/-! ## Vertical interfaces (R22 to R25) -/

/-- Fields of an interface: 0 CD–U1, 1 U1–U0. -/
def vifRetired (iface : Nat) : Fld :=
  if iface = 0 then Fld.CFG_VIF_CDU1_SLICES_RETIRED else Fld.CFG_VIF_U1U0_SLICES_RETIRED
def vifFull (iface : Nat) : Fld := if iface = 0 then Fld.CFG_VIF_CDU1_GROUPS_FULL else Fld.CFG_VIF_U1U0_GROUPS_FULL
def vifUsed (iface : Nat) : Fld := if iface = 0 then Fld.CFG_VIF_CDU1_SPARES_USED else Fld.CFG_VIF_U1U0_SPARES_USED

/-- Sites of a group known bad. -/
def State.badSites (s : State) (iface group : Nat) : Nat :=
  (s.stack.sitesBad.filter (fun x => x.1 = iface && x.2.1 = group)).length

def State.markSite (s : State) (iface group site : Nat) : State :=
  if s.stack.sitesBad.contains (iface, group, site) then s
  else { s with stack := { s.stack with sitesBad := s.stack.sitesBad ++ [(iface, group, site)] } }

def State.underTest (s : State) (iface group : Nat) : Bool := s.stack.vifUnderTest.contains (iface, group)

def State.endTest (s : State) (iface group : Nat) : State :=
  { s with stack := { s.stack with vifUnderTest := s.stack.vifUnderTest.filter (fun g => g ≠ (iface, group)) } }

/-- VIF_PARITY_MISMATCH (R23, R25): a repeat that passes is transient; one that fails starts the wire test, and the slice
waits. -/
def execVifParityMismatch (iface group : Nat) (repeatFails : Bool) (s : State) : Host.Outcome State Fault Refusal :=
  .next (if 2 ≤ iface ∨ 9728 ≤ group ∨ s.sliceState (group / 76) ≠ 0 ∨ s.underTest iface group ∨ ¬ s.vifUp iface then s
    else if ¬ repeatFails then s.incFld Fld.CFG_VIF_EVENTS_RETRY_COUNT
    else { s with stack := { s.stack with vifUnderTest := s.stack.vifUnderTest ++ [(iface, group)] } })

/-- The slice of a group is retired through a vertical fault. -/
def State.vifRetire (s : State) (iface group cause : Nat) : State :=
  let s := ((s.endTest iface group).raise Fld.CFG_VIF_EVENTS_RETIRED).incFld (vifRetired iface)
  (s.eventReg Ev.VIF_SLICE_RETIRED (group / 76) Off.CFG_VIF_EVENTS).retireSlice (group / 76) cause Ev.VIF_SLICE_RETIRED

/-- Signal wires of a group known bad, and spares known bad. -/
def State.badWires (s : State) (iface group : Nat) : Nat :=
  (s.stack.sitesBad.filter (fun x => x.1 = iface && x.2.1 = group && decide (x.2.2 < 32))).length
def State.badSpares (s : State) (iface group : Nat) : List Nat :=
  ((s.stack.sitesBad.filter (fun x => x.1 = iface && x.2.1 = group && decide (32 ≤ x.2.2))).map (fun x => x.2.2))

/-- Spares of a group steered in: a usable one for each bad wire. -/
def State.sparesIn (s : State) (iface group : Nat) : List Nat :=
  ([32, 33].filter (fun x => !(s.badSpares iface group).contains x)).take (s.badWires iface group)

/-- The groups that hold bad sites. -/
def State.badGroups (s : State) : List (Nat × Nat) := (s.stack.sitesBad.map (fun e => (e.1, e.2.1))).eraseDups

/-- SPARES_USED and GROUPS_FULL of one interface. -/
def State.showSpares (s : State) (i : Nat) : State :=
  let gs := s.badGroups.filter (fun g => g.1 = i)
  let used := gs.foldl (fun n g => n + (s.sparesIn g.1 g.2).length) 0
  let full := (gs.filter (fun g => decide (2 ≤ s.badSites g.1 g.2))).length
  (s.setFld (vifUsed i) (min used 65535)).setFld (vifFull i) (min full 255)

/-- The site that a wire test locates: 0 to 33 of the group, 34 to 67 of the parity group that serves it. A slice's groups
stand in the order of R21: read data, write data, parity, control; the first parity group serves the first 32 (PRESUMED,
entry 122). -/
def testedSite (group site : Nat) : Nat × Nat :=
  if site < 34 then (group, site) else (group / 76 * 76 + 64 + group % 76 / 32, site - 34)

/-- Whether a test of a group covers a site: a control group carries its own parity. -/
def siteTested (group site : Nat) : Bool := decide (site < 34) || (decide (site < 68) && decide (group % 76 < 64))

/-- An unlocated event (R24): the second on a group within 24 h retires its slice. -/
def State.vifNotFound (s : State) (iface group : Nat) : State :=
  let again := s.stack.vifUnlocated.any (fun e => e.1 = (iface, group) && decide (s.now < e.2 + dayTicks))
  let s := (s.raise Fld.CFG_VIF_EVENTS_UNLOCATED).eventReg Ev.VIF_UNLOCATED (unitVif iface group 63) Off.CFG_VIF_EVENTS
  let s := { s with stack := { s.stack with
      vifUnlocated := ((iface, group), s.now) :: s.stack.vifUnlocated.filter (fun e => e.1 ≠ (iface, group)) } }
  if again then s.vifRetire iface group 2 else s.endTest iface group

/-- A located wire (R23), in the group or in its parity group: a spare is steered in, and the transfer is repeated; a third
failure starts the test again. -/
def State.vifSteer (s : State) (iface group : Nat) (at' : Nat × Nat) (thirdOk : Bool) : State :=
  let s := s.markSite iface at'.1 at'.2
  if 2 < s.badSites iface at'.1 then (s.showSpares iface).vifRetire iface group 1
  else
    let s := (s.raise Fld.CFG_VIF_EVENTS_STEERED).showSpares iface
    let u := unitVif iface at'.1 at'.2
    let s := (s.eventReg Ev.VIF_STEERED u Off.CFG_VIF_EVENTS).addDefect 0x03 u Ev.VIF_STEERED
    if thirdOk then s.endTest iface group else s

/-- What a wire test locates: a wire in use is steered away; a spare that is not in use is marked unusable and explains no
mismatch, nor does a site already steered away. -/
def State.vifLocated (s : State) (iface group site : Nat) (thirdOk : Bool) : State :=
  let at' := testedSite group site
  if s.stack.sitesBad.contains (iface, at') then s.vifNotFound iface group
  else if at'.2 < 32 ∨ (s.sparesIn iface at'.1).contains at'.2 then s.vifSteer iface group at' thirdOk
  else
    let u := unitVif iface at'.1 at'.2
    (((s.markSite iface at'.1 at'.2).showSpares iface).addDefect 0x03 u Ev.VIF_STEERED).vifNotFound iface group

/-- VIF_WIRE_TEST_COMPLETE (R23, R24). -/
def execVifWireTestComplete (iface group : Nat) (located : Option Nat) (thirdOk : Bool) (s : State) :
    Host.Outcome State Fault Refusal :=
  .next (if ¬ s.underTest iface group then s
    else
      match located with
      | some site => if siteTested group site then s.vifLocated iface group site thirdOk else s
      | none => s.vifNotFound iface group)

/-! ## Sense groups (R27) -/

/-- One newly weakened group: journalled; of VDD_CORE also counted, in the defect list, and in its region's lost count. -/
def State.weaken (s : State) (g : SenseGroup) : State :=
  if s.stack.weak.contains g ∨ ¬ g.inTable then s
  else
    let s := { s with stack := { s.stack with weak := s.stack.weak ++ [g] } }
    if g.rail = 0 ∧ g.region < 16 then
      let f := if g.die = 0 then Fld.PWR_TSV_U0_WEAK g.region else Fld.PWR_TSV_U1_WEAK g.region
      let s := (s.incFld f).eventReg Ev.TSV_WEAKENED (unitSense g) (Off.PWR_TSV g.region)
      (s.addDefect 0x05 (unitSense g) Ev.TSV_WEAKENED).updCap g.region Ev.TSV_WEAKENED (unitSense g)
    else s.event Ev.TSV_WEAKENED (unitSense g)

________

• _PROBLEM STATEMENT_
Starting with the line with "group known bad. -/" above and going on through the line with "and the slice", transcribe every line exactly, both ends included, and add nothing.

• _FINISHED EXERCISE_
/-- Sites of a group known bad. -/
def State.badSites (s : State) (iface group : Nat) : Nat :=
  (s.stack.sitesBad.filter (fun x => x.1 = iface && x.2.1 = group)).length

def State.markSite (s : State) (iface group site : Nat) : State :=
  if s.stack.sitesBad.contains (iface, group, site) then s
  else { s with stack := { s.stack with sitesBad := s.stack.sitesBad ++ [(iface, group, site)] } }

def State.underTest (s : State) (iface group : Nat) : Bool := s.stack.vifUnderTest.contains (iface, group)

def State.endTest (s : State) (iface group : Nat) : State :=
  { s with stack := { s.stack with vifUnderTest := s.stack.vifUnderTest.filter (fun g => g ≠ (iface, group)) } }

/-- VIF_PARITY_MISMATCH (R23, R25): a repeat that passes is transient; one that fails starts the wire test, and the slice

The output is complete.